= Tom Raffield =

British lighting and homeware designer

Tom Raffield is a British lighting and homeware designer.

== Career ==

Tom Raffield Ltd. was founded by Raffield in 2008. Inspired by his degree in 3D Sustainability and Design undertaken at Falmouth College of Arts, Raffield based his business on the sustainable practice of steam bending. Raffield has taught steam bending practice to his team of workshop makers. Raffield currently designs products for the Tom Raffield range and large-scale bespoke projects, including the Royal Parks kiosks and RHS Chelsea Flower Show and has created new designs through hands-on projects.

Raffield was co-founder of the design company Sixixis, which is known for its environmentally sustainable designs sourced from local wood.

== Inspiration ==

Tom Raffield grew up in Exmoor, England. Raffield’s designs employ the traditional practice of steam bending. Raffield's interest in design began while studying at Falmouth College of Arts, where he came to the conclusion that the technique of using a chamber would not be able to create complex 3D bends for projects.

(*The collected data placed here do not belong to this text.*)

-- ==== Sys2Proof/Machine/Watch.lean ====
section
/-! DEFINITION. What a monitor channel watches (R448): its configuration record (R455), whether its source can give events, and the mark on
every channel whose source stops giving them. -/

namespace Sys2Proof.Machine

open Sys2Proof

/-- Index of the objects of channel c (R457). -/
def monObj (c : Nat) : Nat := 0x5100 + c

/-- Configuration record of a channel. -/
def State.monConfig (s : State) (c : Nat) : Nat := s.get (monObj c) 0x01

/-- SOURCE of a configuration record (R455). -/
def monSource (v : Nat) : Nat := bits v 0 8
/-- INSTANCE. -/
def monInstance (v : Nat) : Nat := bits v 8 16
/-- ENABLE. -/
def monEnable (v : Nat) : Bool := bit v 24
/-- HIST_MODE: log2. -/
def monLog2 (v : Nat) : Bool := bit v 25
/-- SHIFT. -/
def monShift (v : Nat) : Nat := bits v 32 6
/-- SAMPLE_SHIFT. -/
def monSample (v : Nat) : Nat := bits v 40 5
/-- BASE. -/
def monBase (v : Nat) : Int := toSigned 64 (bits v 64 64)
/-- WIDTH. -/
def monWidth (v : Nat) : Nat := bits v 128 32

/-- Whether a source has an instance (R448). -/
def monInstanceOk (source i : Nat) : Bool :=
  match source with
  | 0x00 | 0x15 => i = 0
  | 0x01 => decide (i ≤ 16) || i = 0xFFFF
  | 0x02 | 0x04 => decide (i ≤ 21)
  | 0x03 | 0x05 => decide (i ≤ 23)
  | 0x10 | 0x11 => decide (i ≤ 175)
  | 0x12 => decide (i ≤ 49)
  | 0x13 => decide (i / 8 ≤ 21 ∧ 1 ≤ i % 8 ∧ i % 8 ≤ 5)
  | 0x14 => decide (i ≤ 16)
  | _ => false

/-- Whether every field of a configuration record lies in its range (R454, R455); a channel without a source needs no bin width. -/
def monConfigOk (v : Nat) : Bool :=
  monInstanceOk (monSource v) (monInstance v) && decide (monSample v ≤ 20)
    && (if monLog2 v then decide (monShift v ≤ 40) && monWidth v = 0 && bits v 64 64 = 0
        else monShift v = 0 && (monSource v = 0 || decide (1 ≤ monWidth v)))

/-- Whether a core can give events: in service and not fenced (R448). -/
def State.coreGives (s : State) (c : Nat) : Bool := !s.coreOut c && !s.coreFenced c

/-- Whether a tile can give readings: its field is not lost. -/
def State.fieldUp (s : State) (h : Nat) : Bool := !bit s.lostFields h

/-- Whether a port has not failed. -/
def State.portGives (s : State) (p : Nat) : Bool := s.get (0x6000 + 0x40 * p) 0x01 ≠ 4

/-- Whether a source can give events: its part is not fenced, lost or out of service (R448). -/
def State.sourceUp (s : State) (source i : Nat) : Bool :=
  match source with
  | 0x01 => i = 0xFFFF || s.portGives i
  | 0x02 | 0x04 => s.coreGives i
  | 0x03 => !s.stackLost i
  | 0x05 => Tab.get 0 s.hubs i ≠ 2 && s.fieldUp i
  | 0x10 | 0x11 =>
    if 168 ≤ i then true
    else if i % 7 ≤ 1 then s.fieldUp (i / 7) && !s.tileFenced (i / 7)
    else if 5 ≤ i % 7 then !s.stackLost (s.stackOn (i / 7))
    else s.fieldUp (i / 7)
  | 0x12 =>
    if i < 24 then s.fieldUp i && !s.tileFenced i else if i < 48 then !s.stackLost (s.stackOn (i - 24)) else true
  | 0x13 => s.coreGives (i / 8)
  | 0x14 => s.portGives i
  | 0x15 => (List.range 12).any fun p => !Tab.get false s.intake.lostPartitions p && !Tab.get false s.intake.lostPartitions (p + 12)
  | _ => true

/-- Whether the source of a channel can give events. -/
def State.channelUp (s : State) (c : Nat) : Bool := s.sourceUp (monSource (s.monConfig c)) (monInstance (s.monConfig c))

/-- The enabled channels. -/
def State.channels128 (s : State) : List Nat :=
  ((Tab.range s.obj (okey 0x5100 0) (128 * 256)).filter fun e => e.1 % 256 = 1 && monEnable e.2).map fun e => e.1 / 256 - 0x5100

/-- FLAGS bit 3 of every channel whose source gives no events now (R455). -/
def State.watch (s : State) : State :=
  { s with monitors := s.channels128.foldl (fun t c =>
      if s.channelUp c then t else Tab.upd {} t c fun m => { m with flags := setBit m.flags 3 true }) s.monitors }

end Sys2Proof.Machine
end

Raffield developed a new steaming method to create the 3D bends which was seen in his furniture designs such as the Arc Chair, Loop Chair and lights including the No.1 Pendant, Cage Light.

== Awards ==

Winner of the Lighting Design Association’s Lighting Design Award 2011.

Winner of the Walpole Brands of Tomorrow Award for Emerging Talent 2017.

Chelsea Flower Show 2019 5 Star Tradestand Award.

Finalist of the RHS Chelsea Flower Show Product of the Year Award 2019, with a steam bent outdoor planter.

Darc Award Winner 2019 - Arame Wall Light, sustainable design and manufacture.